US 12,282,478 B2
Iterative multi-attribute index selection for large database systems
Rainer Schlosser, Berlin (DE); Jan Kossmann, Berlin (DE); Martin Boissier, Berlin (DE); Matthias Uflacker, Berlin (DE); and Hasso Plattner, Schriesheim (DE)
Assigned to Hasso-Plattner-Institut für Digital Engineering gGmbH, Potsdam (DE)
Filed by Hasso-Plattner-Institut für Digital Engineering gGmbH, Potsdam (DE)
Filed on Apr. 2, 2020, as Appl. No. 16/838,830.
Claims priority of application No. 19167157 (EP), filed on Apr. 3, 2019.
Prior Publication US 2020/0320070 A1, Oct. 8, 2020
Int. Cl. G06F 16/00 (2019.01); G06F 9/50 (2006.01); G06F 11/30 (2006.01); G06F 16/21 (2019.01); G06F 16/22 (2019.01); G06F 16/242 (2019.01); G06F 16/2453 (2019.01); G06F 16/2455 (2019.01); G06F 16/28 (2019.01)
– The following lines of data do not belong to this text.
/-- Settles O34: a report that is not the last, and a mark that is not the last, change what they note; the last report is
`finishRun`, the last mark `tryFreeze`. -/
theorem tilesReportAndMark : Obligations.TilesReportAndMark := by
  refine fun x p s hp => ⟨fun hr hn hops hov hend => ⟨?_, fun q hq he hall => ?_⟩, ?_⟩
  · rintro ⟨y, hy, hne, hny⟩
    refine ⟨_, exec_tileComplete hp hr hn hops hov hend, ?_⟩
    rw [tileReport_early hy hne hny]
    exact ⟨OnlyTile.modTile .., tile_get ..⟩
  · exact ⟨_, exec_tileComplete hp hr hn hops hov hend, tileReport_last hq he hall⟩
  · intro m u hr hm hu
    obtain rfl : u = s.atMark p x m := hu
    refine ⟨_, exec_tileMark hp hr hm, rfl, ?_⟩
    rintro ⟨y, hy, hne, hmy⟩
    have hkept := atMark_tiles s p x m
    rw [tryFreeze_unmarked (s := s.atMark p x m) hy (by rw [hkept y hne, hmy])]
    exact ⟨rfl, atMark_parts s p x m, hkept, atMark_marked s p x m⟩

end Sys2Proof.Machine
end

section
/-! Scaling (04): JOB_OPEN opens the partition's job over a compact that passes every check. -/

namespace Sys2Proof.Machine

/-- The job that JOB_OPEN opens over compact c in partition p, its ML-KEM key pair drawn after the slot secrets (R111, R145, R338). -/
def openedJob (s : State) (p : PartId) (c : Bytes) : Job :=
  { num := Compact.job c, compact := c, mcomp := shake256 64 c, mprog := zeros 64, mpeer := zeros 64,
    kemDraw := s.free + (s.keyRange p).2, jr := none, link := none, imports := [], released := [], keySet := false, lossN := 0,
    dropKey := Compact.dropkey c, members := (Compact.members c).map fun m => ⟨BitVec.ofNat 16 m, false, none, m == s.me, false, [], 1, 0, none⟩,
    announcing := Compact.leader c != s.me, nonce := none, owesReport := false, eraCeil := 1, eraAsked := none, sidCeil := 0,
    sidAsked := none, sidNext := 0, eseq := List.replicate 32 0, keyset := none }

/-- A partition in OPENING with job j and these slot secrets: its tags and its counts are cleared (R329, R338, R370). -/
def Part.opened (x : Part) (j : Job) (secrets : List (Nat × Bytes)) : Part :=
  { x with job := some j, slotSecrets := secrets, pstate := .opening, integ := 0, ilock := false, pwrLogged := false,
           win := { x.win with tags := [], fenceCnt := 0 }, log := { x.log with errCnt := 0 } }

/-- A tile whose regulator store is empty (R111). -/
def Tile.emptyRegulator (y : Tile) : Tile := { y with reg := [], rgErr := [], regUsed := [], regSteps := [] }

section
variable (s : State) (p : PartId) (c : Bytes)

theorem openJob_eq : s.openJob p c =
    (s.tilesOf p).foldl (fun s t => s.modTile t Tile.emptyRegulator)
      ({ s with free := s.free + (s.keyRange p).2 + 1 }.modPart p fun x => x.opened (openedJob s p c) (s.drawSlots p).1) := by
  have hdraw : s.drawSlots p = ((s.drawSlots p).1, { s with free := s.free + (s.keyRange p).2 }) :=
    Prod.ext rfl (drawSlots_spec s p).2
  unfold State.openJob
  rw [hdraw]
  rfl

theorem openJob_rest : s.openJob p c =
    { { s with free := s.free + (s.keyRange p).2 + 1 }.modPart p (fun x => x.opened (openedJob s p c) (s.drawSlots p).1) with
      tiles := (s.openJob p c).tiles } := by
  rw [openJob_eq]
  exact foldl_modTile_rest _ (fun _ => Tile.emptyRegulator) _

theorem openJob_parts_free :
    s.openJob p c = { s with parts := (s.openJob p c).parts, tiles := (s.openJob p c).tiles, free := s.free + (s.keyRange p).2 + 1 } := by
  rw [openJob_rest]
  rfl

theorem openJob_part : (s.openJob p c).parts[p] = s.parts[p].opened (openedJob s p c) (s.drawSlots p).1 := by
  rw [openJob_rest]
  exact part_get ..

theorem openJob_partsKept : PartsKept s (s.openJob p c) p := fun q hq => by
  rw [openJob_rest]
  exact (OnlyPart.modPart { s with free := s.free + (s.keyRange p).2 + 1 } p _).2 q hq

theorem openJob_tile (x : TileId) :
    (s.openJob p c).tiles[x] = if s.partOf x = some p then s.tiles[x].emptyRegulator else s.tiles[x] := by
  rw [openJob_eq, foldl_modTile _ (tilesOf_nodup s p)]
  simp only [mem_tilesOf]
  rfl

end

section
variable {s : State} {p : PartId} {c : Cmd} {v : Service} {b : Bytes} {sigOk : Bool}

theorem exec_jobOpen_unread (hc : s.serving (some p) 0x01 = some c) (hv : s.parts[p].service = some v) :
    exec (.jobOpen p none sigOk) s = .next (noted s (some p) v stFailed 2 0) := by
  change execJobOpen p none sigOk s = _
  simp only [execJobOpen, hc, outcome_noted s (some p) v _ _ _ hv]

theorem exec_jobOpen_refused (hc : s.serving (some p) 0x01 = some c) (hv : s.parts[p].service = some v)
    (h : s.parts[p].pstate ≠ .idle ∨ s.compactOk p c b sigOk = false) :
    exec (.jobOpen p (some b) sigOk) s = .next (noted s (some p) v stRefused 2 0) := by
  have hfail : ¬ (s.parts[p].pstate == .idle && s.compactOk p c b sigOk) = true := by
    rw [Bool.and_eq_true_iff, beq_iff_eq]
    rintro ⟨hi, hok⟩
    exact h.elim (· hi) fun hbad => Bool.false_ne_true (hbad.symm.trans hok)
  change execJobOpen p (some b) sigOk s = _
  simp only [execJobOpen, hc]
  rw [if_neg hfail, outcome_noted s (some p) v _ _ _ hv]

theorem exec_jobOpen_opened (hc : s.serving (some p) 0x01 = some c) (hv : s.parts[p].service = some v)
    (hi : s.parts[p].pstate = .idle) (hok : s.compactOk p c b sigOk = true) :
    exec (.jobOpen p (some b) sigOk) s = .next (noted (s.openJob p b) (some p) v stOk 0 0) := by
  have hv' : (s.openJob p b).service (some p) = some v := by
    change (s.openJob p b).parts[p].service = some v
    rw [openJob_part]
    exact hv
  change execJobOpen p (some b) sigOk s = _
  simp only [execJobOpen, hc]
  rw [if_pos (Bool.and_eq_true_iff.mpr ⟨beq_iff_eq.mpr hi, hok⟩), outcome_noted _ _ v _ _ _ hv']

end

/-- Settles O15: an unread compact and a failed check only note their outcome; a compact that passes leaves `openJob`'s state, and the
noting of its OK touches the partition alone. -/
theorem jobOpenOpensJob : Obligations.JobOpenOpensJob := by
  intro p c v sigOk s hc hv
  refine ⟨exec_jobOpen_unread hc hv, fun b h => exec_jobOpen_refused hc hv h, fun b hi hok => ?_⟩
  obtain ⟨⟨hrest, hkept⟩, hpart⟩ := noted_only (s.openJob p b) p v stOk 0 0
  have hopened := exec_jobOpen_opened hc hv hi hok
  generalize noted (s.openJob p b) (some p) v stOk 0 0 = t at *
  have htiles : t.tiles = (s.openJob p b).tiles := by rw [hrest]
  have hfree : t.free = s.free + (s.keyRange p).2 + 1 := by rw [hrest, openJob_parts_free]
  have hsecrets : t.parts[p].slotSecrets = (s.drawSlots p).1 := by rw [hpart, openJob_part]; rfl
  refine ⟨t, openedJob s p b, hopened, ?_, fun q hq => (hkept q hq).trans (openJob_partsKept s p b q hq), ?_,
    rfl, rfl, rfl, rfl, rfl, rfl, rfl, rfl, rfl, hsecrets.trans (drawSlots_spec s p).1, by omega, fun x => ?_⟩
  · rw [htiles, hfree, hrest, openJob_parts_free]
  · rw [hsecrets, hpart, openJob_part]
    rfl
  · rw [htiles]
    exact openJob_tile s p b x

end Sys2Proof.Machine
end

section
/-! Memory (06): patrol and refresh of a channel, and the events that take a start on from power good to a channel initialised. -/

namespace Sys2Proof.Machine

/-! ### Patrol and refresh (R175, R178, R180, R460) -/

/-- The channel once its patrol has read line n: it stands at the next line, and a pass that ends starts the counts of the next. -/
def Chan.patrolledTo (n : Nat) (c : Chan) : Chan :=
  { c with patrol := if n + 1 = channelLines then 0 else n + 1
           corrLogged := c.corrLogged && !decide (n + 1 = channelLines)
           pins := if n + 1 = channelLines then List.replicate 24 0 else c.pins }

/-- s once the patrol has read line n of a channel and dealt with its outcome: a corrected line is written back, an
uncorrectable one goes to the seal slice. -/
def State.patrolLine (s : State) (x : TileId) (k : ChanId) (n : Nat) (l : LineIn) : State :=
  match (s.readLine x k n l none).1.outcome, l with
  | .corr, .data errs =>
    (s.readLine x k n l none).2.modChan x k fun c => c.storeLine n (decodeLine (flipSyms (c.stored n) errs) none).2.1
  | .uncorr, _ => (s.readLine x k n l none).2.patrolFail x k n l
  | _, _ => (s.readLine x k n l none).2

theorem Chan.patrolledTo_of_lt {n : Nat} (h : n + 1 < channelLines) (c : Chan) : c.patrolledTo n = { c with patrol := n + 1 } := by
  have hne : n + 1 ≠ channelLines := Nat.ne_of_lt h
  simp only [Chan.patrolledTo, if_neg hne, decide_eq_false hne, Bool.not_false, Bool.and_true]

section
variable (s : State) (x : TileId) (k : ChanId)

theorem modChan_chan_same (f : Chan → Chan) : (s.modChan x k f).tiles[x].chans[k] = f s.tiles[x].chans[k] := by
  rw [chan_get, chan_same]

theorem modChan_chan_ne (f : Chan → Chan) {j : ChanId} (h : j ≠ k) : (s.modChan x k f).tiles[x].chans[j] = s.tiles[x].chans[j] := by
  rw [chan_get, chan_ne _ _ _ _ h]

theorem exec_refresh : exec (.refresh x k) s =
    if s.tiles[x].chans[k].trained && !s.tiles[x].chans[k].selfRefresh && s.tended x then
      .next (s.modChan x k fun c => { c with refreshes := c.refreshes + 1 })
    else .next s := rfl

theorem exec_patrolRead (l : LineIn) : exec (.patrolRead x k l) s =
    if s.tiles[x].chans[k].trained && s.tiles[x].chans[k].init && !s.tiles[x].chans[k].selfRefresh && s.tended x && s.patrols x then
      .next ((s.patrolLine x k s.tiles[x].chans[k].patrol l).modChan x k (Chan.patrolledTo s.tiles[x].chans[k].patrol))
    else .next s := rfl

variable (n : Nat) (errs : List (Nat × BitVec 8))

theorem readLine_outcome (keyid : Option Nat) : (s.readLine x k n (.data errs) keyid).1 =
    (decodeLine (flipSyms (s.tiles[x].chans[k].stored n) errs) keyid).1 := rfl

theorem readLine_clean (keyid : Option Nat)
    (h : (decodeLine (flipSyms (s.tiles[x].chans[k].stored n) errs) keyid).1.outcome = .clean) :
    (s.readLine x k n (.data errs) keyid).2 = s := by
  simp [State.readLine, h, -Fin.getElem_fin]

theorem patrolLine_clean (h : (decodeLine (flipSyms (s.tiles[x].chans[k].stored n) errs) none).1.outcome = .clean) :
    s.patrolLine x k n (.data errs) = s := by
  simp only [State.patrolLine, readLine_outcome, h, readLine_clean s x k n errs none h]

theorem patrolLine_corr (h : (decodeLine (flipSyms (s.tiles[x].chans[k].stored n) errs) none).1.outcome = .corr) :
    s.patrolLine x k n (.data errs) = (s.readLine x k n (.data errs) none).2.modChan x k fun c =>
      c.storeLine n (decodeLine (flipSyms (c.stored n) errs) none).2.1 := by
  simp only [State.patrolLine, readLine_outcome, h]

end

/-- Settles O38: each of the two is one guarded update of its channel; before the last line of a pass it moves the patrol alone, on
the state that the outcome of the read leaves. -/
theorem patrolAndRefresh : Obligations.PatrolAndRefresh := by
  intro x k s
  simp only [exec_refresh, exec_patrolRead]
  refine ⟨fun hidle => ?_, fun hidle l => ?_, fun htrained hself htended => ⟨?_, fun hinit hpatrols l n hn => ?_⟩⟩
  · obtain h | h | h := hidle <;> simp [h, -Fin.getElem_fin]
  · obtain h | h := hidle <;> simp [h, -Fin.getElem_fin]
  · refine ⟨_, if_pos (by simp [htrained, hself, htended, -Fin.getElem_fin]), OnlyTile.modChan s x k _, fun j hj => ?_, ?_⟩
    · exact modChan_chan_ne s x k _ hj
    · exact modChan_chan_same s x k _
  · subst hn
    refine ⟨_, if_pos (by simp [htrained, hinit, hself, htended, hpatrols, -Fin.getElem_fin]), by rw [modChan_chan_same]; rfl, ?_⟩
    rintro errs d rfl rfl hlt
    rw [funext (Chan.patrolledTo_of_lt hlt)]
    refine ⟨fun hclean _ => ?_, fun hcorr => by rw [patrolLine_corr s x k _ errs hcorr]⟩
    rw [patrolLine_clean s x k _ errs hclean]
    exact ⟨OnlyTile.modChan s x k _, fun j hj => modChan_chan_ne s x k _ hj, modChan_chan_same s x k _⟩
CPC G06F 16/2453 (2019.01) [G06F 9/5016 (2013.01); G06F 9/5027 (2013.01); G06F 11/3034 (2013.01); G06F 16/211 (2019.01); G06F 16/22 (2019.01); G06F 16/2282 (2019.01); G06F 16/2425 (2019.01); G06F 16/24542 (2019.01); G06F 16/24549 (2019.01); G06F 16/2455 (2019.01); G06F 16/24565 (2019.01); G06F 16/284 (2019.01)] 15 Claims
OG exemplary drawing
 
1. A method implemented in a computer system with a physical processing unit and a physical storage device, the method for executing queries by the physical processing unit on a database using an index set I, the computer system storing the database with N attributes in the physical storage device, wherein the index set I is a set of multi-attribute index candidates having an ordered set of attributes k={i1, . . . , iK} where iu∈{1, . . . , N}, u=1, . . . , K, the method comprising the following steps:
(1) setting, by the physical processing unit of the computer, the working index set I=Ø;
(2) determining, by the physical processing unit, a single-attribute index {i} (i=1, . . . , N) that minimizes the ratio between associated costs reduction of the processing performed by the physical processing unit and associated additional memory consumption of the physical storage device;
(3) adding, by the physical processing unit, the determined single-attribute index from step (2) to the working index set I;
(4) for each elementary index element {i} (i=1, . . . , N) and for each index k∈I,
when I∩{i}=Ø,
(a) creating, by the physical processing unit, a new index set Ĩ by adding {i} as new single-attribute index to the working index set I; and
when I∩{i}≠Ø,
(b) creating, by the physical processing unit, a new index set Ĩ by appending {i} at the end of index k of the working index set I;
(5) from the new index sets Ĩ created in step (4), selecting, by the physical processing unit, the new index set Ĩ* that has a best ratio between associated costs reduction of the processing performed by the physical processing unit and associated additional memory consumption of the physical storage device;
(6) setting, by the physical processing unit, the working index set I=Ĩ*; and
(7) executing, by the physical processing unit, a query using the working index set determined in step (6),
wherein in the ratio according to step (2), the associated costs are based on workload costs and reconfiguration costs of changing a current index set to a working index set stored by the physical storage device, and the associated memory consumption is based on an occupied memory of the single-attribute index {i}, and
wherein in the ratio according to step (5), the associated costs are based on workload costs and reconfiguration costs of changing a current index set to a working index set stored by the physical storage device, and the associated memory consumption is based on a difference between an occupied memory of the new index sets Ĩ and an occupied memory of the working index set I.